__REQUIREMENT__. Please return all of the data exactly as written.

--- DATASET RECORDS Enclosed Below ---

/-- The end of a teardown in its own happening: the CLOSE_TENANT finishes OK. -/
theorem settle_tearDown_idle (hx : s.context c = some x) (ht : x.tenant = admin) (hn : n ≠ admin) (hd : s.service.isDraining = false)
    (hclosing : ∀ m, (s.tenant m).state ≠ .closing) (hl : s.holdsLease n = false) (hc : s.holdsContext n = false)
    (htearing : ∀ d y, s.context d = some y → y.stage ≠ .tearing n) :
    ({ s.begin with st := (s.closingBegun c n).chosen.chosen, check := true } : Happening).settle =
      (s.closedAtOnce c n).finish c { x with stage := .tearing n }
        (completionOf c { x with stage := .tearing n } .ok .none none 0) [] := by
  have hrings := onlyRings_closingBegun s c n
  have hcontext : ∀ d, (s.closedAtOnce c n).context d = if d = c then some { x with stage := .tearing n } else s.context d :=
    closingBegun_context hx
  have htenants := closingBegun_tenant (n := n) hx
  have hlease : (s.closingBegun c n).chosen.chosen.holdsLease n = false := by
    refine (congrArg (fun u : State => u.holdsLease n) hrings.eq).trans ?_
    exact hl
  have hheld : (s.closingBegun c n).chosen.chosen.holdsContext n = false := by
    unfold State.holdsContext
    rw [List.any_eq_false]
    intro d _
    have hd' : (s.closingBegun c n).chosen.chosen.context d = _ := hcontext d
    rw [hd']
    split
    · next y hy =>
      split at hy
      · cases hy
        simp only [beq_iff_eq]
        exact fun k => hn (k.symm.trans ht)
      · simp only [beq_iff_eq]
        exact context_of_not_holds hc d y hy
    · exact Bool.false_ne_true
  have hfind : (s.closedAtOnce c n).findContext admin (Stage.isTearing n) = some (c, { x with stage := .tearing n }) := by
    refine findContext_unique (by rw [hcontext, if_pos rfl]) ht (beq_self_eq_true n) fun e y hy _ hp => ?_
    by_contra he
    rw [hcontext, if_neg he] at hy
    refine htearing e y hy ?_
    unfold Stage.isTearing at hp
    split at hp
    · next m hm => rw [hm, beq_iff_eq.mp hp]
    · cases hp
  have hstate : ((s.closingBegun c n).chosen.chosen.tenant n).state = .closing := by
    rw [show (s.closingBegun c n).chosen.chosen.tenant n = _ from htenants n, if_pos rfl]
  have hteardown : ({ s.begin with st := (s.closingBegun c n).chosen.chosen, check := true } : Happening).teardownEnd n =
      ({ s.begin with st := s.closedAtOnce c n, check := true } : Happening).reply c .ok := by
    unfold Happening.teardownEnd
    rw [if_pos ⟨hstate, hlease, hheld⟩]
    have hmap : (({ s.begin with st := (s.closingBegun c n).chosen.chosen, check := true } : Happening).map fun s =>
        s.setTenant n { s.tenant n with state := .closed, desc := none }) =
        { s.begin with st := s.closedAtOnce c n, check := true } := rfl
    simp only [hmap, hfind]
  have hreply : ({ s.begin with st := s.closedAtOnce c n, check := true } : Happening).reply c .ok = _ :=
    answer_eq _ c _ ((hcontext c).trans (if_pos rfl)) .ok .none none 0
  have hafter : ∀ m, (((s.closedAtOnce c n).finished c { x with stage := .tearing n }).tenant m).state ≠ .closing := by
    intro m
    rw [finished_tenant_state, State.closedAtOnce, State.tenant_setTenant]
    split
    · exact fun k => nomatch k
    · next hm =>
      rw [show (s.closingBegun c n).chosen.chosen.tenant m = _ from htenants m, if_neg hm]
      exact hclosing m
  have hends : ({ s.begin with st := (s.closingBegun c n).chosen.chosen, check := true } : Happening).endings = _ :=
    endings_of_one_closing (n := n)
      (show (s.closingBegun c n).service.isDraining = false by rw [hrings.service]; exact hd)
      (fun m hm => by
        rw [show (s.closingBegun c n).chosen.chosen.tenant m = _ from htenants m, if_neg hm]
        exact hclosing m)
      (fun m => by
        rw [hteardown, hreply]
        exact hafter m)
  rw [settle_of_check _ rfl rfl, hends, hteardown, hreply]
  rfl

end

--- End of Enclosed DATASET RECORDS ---

__WRITTEN RESPONSE__.
/-- The end of a teardown in its own happening: the CLOSE_TENANT finishes OK. -/
theorem settle_tearDown_idle (hx : s.context c = some x) (ht : x.tenant = admin) (hn : n ≠ admin) (hd : s.service.isDraining = false)
    (hclosing : ∀ m, (s.tenant m).state ≠ .closing) (hl : s.holdsLease n = false) (hc : s.holdsContext n = false)
    (htearing : ∀ d y, s.context d = some y → y.stage ≠ .tearing n) :
    ({ s.begin with st := (s.closingBegun c n).chosen.chosen, check := true } : Happening).settle =
      (s.closedAtOnce c n).finish c { x with stage := .tearing n }
        (completionOf c { x with stage := .tearing n } .ok .none none 0) [] := by
  have hrings := onlyRings_closingBegun s c n
  have hcontext : ∀ d, (s.closedAtOnce c n).context d = if d = c then some { x with stage := .tearing n } else s.context d :=
    closingBegun_context hx
  have htenants := closingBegun_tenant (n := n) hx
  have hlease : (s.closingBegun c n).chosen.chosen.holdsLease n = false := by
    refine (congrArg (fun u : State => u.holdsLease n) hrings.eq).trans ?_
    exact hl
  have hheld : (s.closingBegun c n).chosen.chosen.holdsContext n = false := by
    unfold State.holdsContext
    rw [List.any_eq_false]
    intro d _
    have hd' : (s.closingBegun c n).chosen.chosen.context d = _ := hcontext d
    rw [hd']
    split
    · next y hy =>
      split at hy
      · cases hy
        simp only [beq_iff_eq]
        exact fun k => hn (k.symm.trans ht)
      · simp only [beq_iff_eq]
        exact context_of_not_holds hc d y hy
    · exact Bool.false_ne_true
  have hfind : (s.closedAtOnce c n).findContext admin (Stage.isTearing n) = some (c, { x with stage := .tearing n }) := by
    refine findContext_unique (by rw [hcontext, if_pos rfl]) ht (beq_self_eq_true n) fun e y hy _ hp => ?_
    by_contra he
    rw [hcontext, if_neg he] at hy
    refine htearing e y hy ?_
    unfold Stage.isTearing at hp
    split at hp
    · next m hm => rw [hm, beq_iff_eq.mp hp]
    · cases hp
  have hstate : ((s.closingBegun c n).chosen.chosen.tenant n).state = .closing := by
    rw [show (s.closingBegun c n).chosen.chosen.tenant n = _ from htenants n, if_pos rfl]
  have hteardown : ({ s.begin with st := (s.closingBegun c n).chosen.chosen, check := true } : Happening).teardownEnd n =
      ({ s.begin with st := s.closedAtOnce c n, check := true } : Happening).reply c .ok := by
    unfold Happening.teardownEnd
    rw [if_pos ⟨hstate, hlease, hheld⟩]
    have hmap : (({ s.begin with st := (s.closingBegun c n).chosen.chosen, check := true } : Happening).map fun s =>
        s.setTenant n { s.tenant n with state := .closed, desc := none }) =
        { s.begin with st := s.closedAtOnce c n, check := true } := rfl
    simp only [hmap, hfind]
  have hreply : ({ s.begin with st := s.closedAtOnce c n, check := true } : Happening).reply c .ok = _ :=
    answer_eq _ c _ ((hcontext c).trans (if_pos rfl)) .ok .none none 0
  have hafter : ∀ m, (((s.closedAtOnce c n).finished c { x with stage := .tearing n }).tenant m).state ≠ .closing := by
    intro m
    rw [finished_tenant_state, State.closedAtOnce, State.tenant_setTenant]
    split
    · exact fun k => nomatch k
    · next hm =>
      rw [show (s.closingBegun c n).chosen.chosen.tenant m = _ from htenants m, if_neg hm]
      exact hclosing m
  have hends : ({ s.begin with st := (s.closingBegun c n).chosen.chosen, check := true } : Happening).endings = _ :=
    endings_of_one_closing (n := n)
      (show (s.closingBegun c n).service.isDraining = false by rw [hrings.service]; exact hd)
      (fun m hm => by
        rw [show (s.closingBegun c n).chosen.chosen.tenant m = _ from htenants m, if_neg hm]
        exact hclosing m)
      (fun m => by
        rw [hteardown, hreply]
        exact hafter m)
  rw [settle_of_check _ rfl rfl, hends, hteardown, hreply]
  rfl

end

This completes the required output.